Минут через пятнадцать я спустилась в гостиную — ожидаемо Адама еще не было. Сабина — девочка ранимая и беспокойная, ее не так просто уложить. Может, подняться и помочь? Я ведь няня.
Через несколько минут осторожно заглянула в детскую своей юной подопечной: кровать не видела, но слышала голос Сафарова. Он читал сказку дочери, мягко, тихо, успокаивающе. Любовь. В каждой интонации — отцовская ласка и забота. Я прижалась щекой к прохладному дереву, позволив на мгновение испытать чувство покоя, защиты, безопасности, которые должен давать мужчина одним своим присутствием. Конечно, все это предназначалось не мне, но я позволила молоденькой Саше, которую когда-то называли Олененок, пробиться к свету и выйти на поверхность. Всего на мгновение. Одной улыбкой. Хрустальной слезинкой, тоже одной. Во мне не было ненависти. Да, сейчас осознала это с изумляющей ясностью. Ну не судьба мы друг для друга! Случайность, давшая росток внутри меня. Разве за это можно ненавидеть? Сколько людей в мире сходятся и расходятся, просто у нас все капельку сложнее и немного больнее. Но семь лет прошло, давно пора отпустить и забыть.

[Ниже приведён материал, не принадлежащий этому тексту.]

-- ==== Sys2Proof/Machine/Pair.lean ====
section
/-! DEFINITION. The electrical-mechanical pair (spec/19_electrical_mechanical_pair.md, R676 to R686): the messages of the
pair link, the partner's state, and what the pair functions decide at an agreed checkpoint. -/

namespace Sys2Proof.Machine

/-- A field of `PAIR_CFG` as a Boolean. -/
def pCfg (s : State) (f : Fld) : Bool := s.bit R.PAIR_CFG f

/-- T* of machine m in request terms (R676). -/
def tReq (s : State) (m : Nat) : Int :=
  let t := (s.trxOf m).t
  if s.bit (R.TRX_M_STAT m) F.TRX_M_STAT.DIR_ACT then -t else t

/-- The message this module's present state makes (R676). -/
def pairMsgNow (s : State) : PairMsg :=
  { ctr := s.pair.ctr, mode := s.mode, nfault := s.nfault, role := pCfg s F.PAIR_CFG.ROLE, holder := pCfg s F.PAIR_CFG.HOLDER,
    app := b2n (s.bit (R.PROT_SS_STAT 0) F.PROT_SS_STAT.APPLIED) + 2 * b2n (s.bit (R.PROT_SS_STAT 1) F.PROT_SS_STAT.APPLIED),
    chop := chopAvail s, dcdc := s.fld R.DCL_STAT F.DCL_STAT.DCDC_MODE,
    fe := (convsKind s 3).any (convOn s), sess := session s, t0 := tReq s 0, t1 := tReq s 1,
    vlink := s.fld R.DCL_STAT F.DCL_STAT.VLINK, dt := s.dt }

/-- A message's bytes 0 to 27. -/
def PairMsg.body (m : PairMsg) : List Byte :=
  leBytes 4 m.ctr ++ leBytes 1 (m.mode + 8 * b2n m.nfault + 16 * b2n m.role + 32 * b2n m.holder) ++
  leBytes 1 (m.app + 4 * b2n m.chop + 8 * m.dcdc + 32 * b2n m.fe) ++ leBytes 1 m.sess ++ leBytes 1 0 ++
  leBytes 5 (unsx 40 m.t0) ++ leBytes 5 (unsx 40 m.t1) ++ leBytes 2 m.vlink ++ leBytes 8 m.dt

/-- The message of 28 bytes. -/
def pairMsgOf (l : List Byte) : PairMsg :=
  let b4 := leAt l 4 1
  let b5 := leAt l 5 1
  { ctr := leAt l 0 4, mode := b4 % 8, nfault := bitN b4 3, role := bitN b4 4, holder := bitN b4 5,
    app := b5 % 4, chop := bitN b5 2, dcdc := b5 / 8 % 4, fe := bitN b5 5, sess := leAt l 6 1,
    t0 := sx 40 (leAt l 8 5), t1 := sx 40 (leAt l 13 5), vlink := leAt l 18 2, dt := leAt l 20 8 }

/-- The message m of an agreed checkpoint is sent (R676). -/
def pairSend (m : PairMsg) (s : State) : State :=
  let b := m.body
  { s with pair := { s.pair with ctr := (s.pair.ctr + 1) % 2 ^ 32, sent := b ++ leBytes 4 (crc32c b) } }

/-- The link goes down (R677). -/
def pairDown (s : State) : State :=
  let up := s.fld R.PAIR_STAT F.PAIR_STAT.LINK == 2
  let s := { s.setFld R.PAIR_STAT F.PAIR_STAT.LINK 0 with pair := { s.pair with run := 0 } }
  if up then (s.setBit R.PAIR_FLAGS F.PAIR_FLAGS.LINK_DOWN true).raise EV.PAIR_LINK_DOWN 0xFF [] else s

/-- PAIR_LINK_DOWN (R677): 1 ms has passed without a good message. -/
def pairLinkDown (s : State) : State :=
  if s.fld R.PAIR_STAT F.PAIR_STAT.LINK = 0 then s
  else match s.pair.last with
    | some t => pairDown (s.until (t + 200000))
    | none => pairDown s

@[inherit_doc pairLinkDown]
def execPairLinkDown (e : Nat) (s : State) : Host.Outcome State Fault Refusal := .next (pairLinkDown (s.tick e))

/-- What a good message shows in `PAIR_PEER`. -/
def pairPeer (m : PairMsg) (s : State) : State :=
  let i := R.PAIR_PEER
  let s := (s.setFld i F.PAIR_PEER.MODE m.mode).setBit i F.PAIR_PEER.NFAULT m.nfault
  let s := (s.setFld i F.PAIR_PEER.APPLIED m.app).setBit i F.PAIR_PEER.CHOP_AVAIL m.chop
  let s := (s.setFld i F.PAIR_PEER.DCDC_MODE m.dcdc).setFld i F.PAIR_PEER.SESSION m.sess
  s.setBit i F.PAIR_PEER.FE_RUN m.fe

/-- The link after a good message, the run-th of those that followed one another in time; `was` the link before (R677). -/
def pairTrain (was run : Nat) (s : State) : State :=
  if was == 2 then s
  else if run == 10 then (s.setFld R.PAIR_STAT F.PAIR_STAT.LINK 2).raise EV.PAIR_LINK_UP 0xFF []
  else s.setFld R.PAIR_STAT F.PAIR_STAT.LINK 1

/-- PAIR_MESSAGE_RECEIVED (R676 to R678): a message of 32 bytes arrives. -/
def pairReceive (l : List Byte) (s : State) : State :=
  if l.length ≠ 32 ∨ crc32c (l.take 28) ≠ leAt l 28 4 then
    { s.incFld R.PAIR_STAT F.PAIR_STAT.ERR_COUNT 1 with pair := { s.pair with run := 0 } }
  else
    let m := pairMsgOf l
    let late := match s.pair.last with | some t => decide (t + 200000 < s.dt) | none => false
    let s := if late && s.fld R.PAIR_STAT F.PAIR_STAT.LINK != 0 then pairDown s else s
    let near := match s.pair.last with | some t => decide (s.dt ≤ t + 20000) | none => false
    let run := if near then min 10 (s.pair.run + 1) else 1
    let bad := m.role == pCfg s F.PAIR_CFG.ROLE || m.holder != pCfg s F.PAIR_CFG.HOLDER
    let s := { s with pair := { s.pair with run := run, last := some s.dt, bad := bad } }
    let s := if bad then s.setBit R.PAIR_FLAGS F.PAIR_FLAGS.CFG_MISMATCH true else s
    let was := s.fld R.PAIR_STAT F.PAIR_STAT.LINK
    jWrite 6 (.msg m) (pairPeer m (pairTrain was run s))

/-- A message that meets the pair link's receive FIFO full is discarded (R21, R23). -/
def pairTaken (l : List Byte) (lost : Nat) (s : State) : State :=
  let s := fifoMetN (11 * 64) lost s
  if lost = 0 then pairReceive l s else s

@[inherit_doc pairTaken]
def execPairMessageReceived (e : Nat) (l : Arrival) (s : State) : Host.Outcome State Fault Refusal :=
  .next (pairTaken l.bytes l.lost (s.tick e))

/-! ### The partner (R679) -/

abbrev Peer.unknown : Nat := 0
abbrev Peer.running : Nat := 1
abbrev Peer.out : Nat := 2
abbrev Peer.lost : Nat := 3

/-- A mode that puts a partner out: SAFE, STANDBY or boot. -/
def outMode (m : Nat) : Bool := m == Mode.safe || m == Mode.standby || m == Mode.boot

/-- The partner's state, first row first (R679). -/
def peerState (s : State) : Nat :=
  let p := partOf s (s.fld R.PAIR_CFG F.PAIR_CFG.PCAN) (s.fld R.PAIR_CFG F.PAIR_CFG.PNODE)
  if s.fld R.PAIR_STAT F.PAIR_STAT.LINK ≠ 2 then
    match p with
    | some (_, x) => if !x.up then Peer.lost else if outMode (x.status % 8) || bitN x.status 3 then Peer.out else Peer.unknown
    | none => Peer.lost
  else match s.pair.cur with
    | some m => if outMode m.mode then Peer.out else if s.pair.bad then Peer.unknown else Peer.running
    | none => Peer.unknown

/-- The start of a condition that holds, or none. -/
def condSince (t : Option Nat) (now : Nat) (on : Bool) : Option Nat := if on then t <|> some now else none

/-- A condition has held for n ticks. -/
def condFor (t : Option Nat) (now n : Nat) : Bool := match t with | some x => decide (x + n ≤ now) | none => false

/-! ### The functions (R680 to R684) -/

/-- R681: the holding takeover. -/
def pairHold (st : Nat) (s : State) : State :=
  let act := pCfg s F.PAIR_CFG.EN && pCfg s F.PAIR_CFG.SHARED_LINK && pCfg s F.PAIR_CFG.ROLE != pCfg s F.PAIR_CFG.HOLDER
  let on := s.pairUse.hold
  let want := if !act then false
    else if on then !condFor s.pair.inAt s.dt 20000000
    else st == Peer.lost || st == Peer.out || condFor s.pair.outAt s.dt 20000000
  if want == on then s
  else
    let s := { s with pairUse := { s.pairUse with hold := want }, chg := if want then s.chg else { s.chg with acc := 0 } }
    let s := s.setBit R.PAIR_STAT F.PAIR_STAT.TAKE_LINK want
    let s := if want then s.setBit R.PAIR_FLAGS F.PAIR_FLAGS.TAKEOVER true else s
    s.raise EV.PAIR_HOLD_TAKEOVER 0xFF [(1, b2n (!want))]

/-- R682: the partner's chopper. -/
def pairChop (st : Nat) (s : State) : State :=
  let fresh := match s.pair.last with | some t => decide (s.dt ≤ t + 200000) | none => false
  let their := match s.pair.cur with | some m => m.chop | none => false
  let use := pCfg s F.PAIR_CFG.EN && pCfg s F.PAIR_CFG.SHARED_CHOP && st == Peer.running && fresh && their
  { s with pairUse := { s.pairUse with chop := use } }.setBit R.PAIR_STAT F.PAIR_STAT.TAKE_CHOP (use && !chopAvail s)

/-- R683: the share of the AC input. -/
def pairShare (st : Nat) (s : State) : State :=
  let act := pCfg s F.PAIR_CFG.EN && pCfg s F.PAIR_CFG.SHARED_AC
  let was := s.bit R.PAIR_STAT F.PAIR_STAT.CHG_HALF
  let half := !act || !(st == Peer.lost || st == Peer.out || (st == Peer.running && condFor s.pair.feAt s.dt 200000000))
  let s := { s with pairUse := { s.pairUse with half := act && half } }.setBit R.PAIR_STAT F.PAIR_STAT.CHG_HALF half
  if act && was != half then s.raise EV.PAIR_CHG_SHARE 0xFF [] else s

/-- The lost torque at the start of a redistribution (R684): the partner machines concerned, from the message before. -/
def pairLoss (s : State) (byMsg : Bool) : Int :=
  let app := match s.pair.cur with | some m => m.app | none => 0
  let all := match s.pair.cur with | some m => !byMsg || outMode m.mode | none => true
  match (if byMsg then s.pair.old else s.pair.cur) with
  | some m => (if all || bitN app 0 then m.t0 else 0) + (if all || bitN app 1 then m.t1 else 0)
  | none => 0

/-- D in 2^-12 per unit, as `PAIR_STAT.D` shows it. -/
def dShown (d : Int) : Nat := unsx 16 (clampI (-32768) 32767 (ndiv d (2 ^ 19)))

/-- R684: redistribution. `new` says that the interval held a message, `was` the partner's state before. -/
def pairRedist (st was : Nat) (new : Bool) (s : State) : State :=
  let act := pCfg s F.PAIR_CFG.EN && pCfg s F.PAIR_CFG.REDIST
  let own := [0, 1].filter fun m => (machConv s m).isSome
  let app := match s.pair.cur with | some m => m.app | none => 0
  let byMsg := new && (app != 0 || (match s.pair.cur with | some m => outMode m.mode | none => false))
  let goes := (new && app != 0) || (st != was && (st == Peer.lost || st == Peer.out))
  let s := { s with pair := { s.pair with
    seen := own.foldl (fun a m => if s.bit (R.TRX_M_CTRL m) F.TRX_M_CTRL.EN then a else setBitN a m) s.pair.seen } }
  let live := own.filter fun m => !bitN s.pair.seen m
  let s := match s.pair.loss with
    | none =>
      if act && goes && !own.isEmpty && own.any (fun m => s.bit (R.TRX_M_CTRL m) F.TRX_M_CTRL.EN) then
        let x := pairLoss s byMsg
        let off := own.foldl (fun a m => if s.bit (R.TRX_M_CTRL m) F.TRX_M_CTRL.EN then a else setBitN a m) 0
        let s := { s with pair := { s.pair with loss := some x, seen := off } }
        let s := (s.setBit R.PAIR_STAT F.PAIR_STAT.REDIST_ACT true).setBit R.PAIR_FLAGS F.PAIR_FLAGS.REDIST true
        s.raise EV.PAIR_REDIST 0xFF [(1, 0)]
      else s
    | some _ =>
      if !act || live.isEmpty || condFor s.pair.okAt s.dt 20000000 then
        let s := { s with pair := { s.pair with loss := none, seen := 0 } }
        (s.setBit R.PAIR_STAT F.PAIR_STAT.REDIST_ACT false).raise EV.PAIR_REDIST 0xFF [(1, 1)]
      else s
  match s.pair.loss with
  | none => { s with pairUse := { s.pairUse with d := [] } }.setFld R.PAIR_STAT F.PAIR_STAT.D 0
  | some x =>
    let n := (own.filter fun m => tState s m == Ts.run).length
    let d := if n = 0 then 0 else ndiv (s.fld R.PAIR_CFG F.PAIR_CFG.K * x) (128 * n)
    let ms := own.filter fun m => !bitN s.pair.seen m
    { s with pairUse := { s.pairUse with d := ms.foldl (fun a m => AMap.put a m 0 d) [] } }.setFld R.PAIR_STAT F.PAIR_STAT.D (dShown d)

/-- The pair functions at the release of an interval, with the messages it held (R680). -/
def pairSup (msgs : List PairMsg) (s : State) : State :=
  let s := forEach msgs (fun m s => { s with pair := { s.pair with old := s.pair.cur, cur := some m } }) s
  let was := s.fld R.PAIR_STAT F.PAIR_STAT.PARTNER
  let st := peerState s
  let s := s.setFld R.PAIR_STAT F.PAIR_STAT.PARTNER st
  let up := s.fld R.PAIR_STAT F.PAIR_STAT.LINK == 2
  let c := s.pair.cur
  let is := fun (f : PairMsg → Bool) => match c with | some m => f m | none => false
  let p := s.pair
  let s := { s with pair := { p with
    outAt := condSince p.outAt s.dt (up && is (fun m => m.dcdc != 1))
    inAt := condSince p.inAt s.dt (st == Peer.running && is (fun m => m.dcdc == 1))
    feAt := condSince p.feAt s.dt (st == Peer.running && is (fun m => !m.fe))
    okAt := condSince p.okAt s.dt (st == Peer.running && is (fun m => m.app == 0)) } }
  linkEval (pairRedist st was (!msgs.isEmpty) (pairShare st (pairChop st (pairHold st s))))

end Sys2Proof.Machine
end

Грустно, что вышло так. Я родила не от того мужчины, и как итог мой сын не знал отца. Я не жила простую жизнь замужней женщины, обычную, с бытовухой, ссорами и нежными объятиями на диване у телевизора. Но разве я несчастна? Нет! Все вышло как вышло, а Адам… пусть будет счастлив, а его девочка выздоровеет и проживет долгую прекрасную жизнь. Моим спасательным кругом на протяжении долгих семи лет были любовь к сыну и обида на его отца. Последнюю я отпустила, тихо прикрыв дверь.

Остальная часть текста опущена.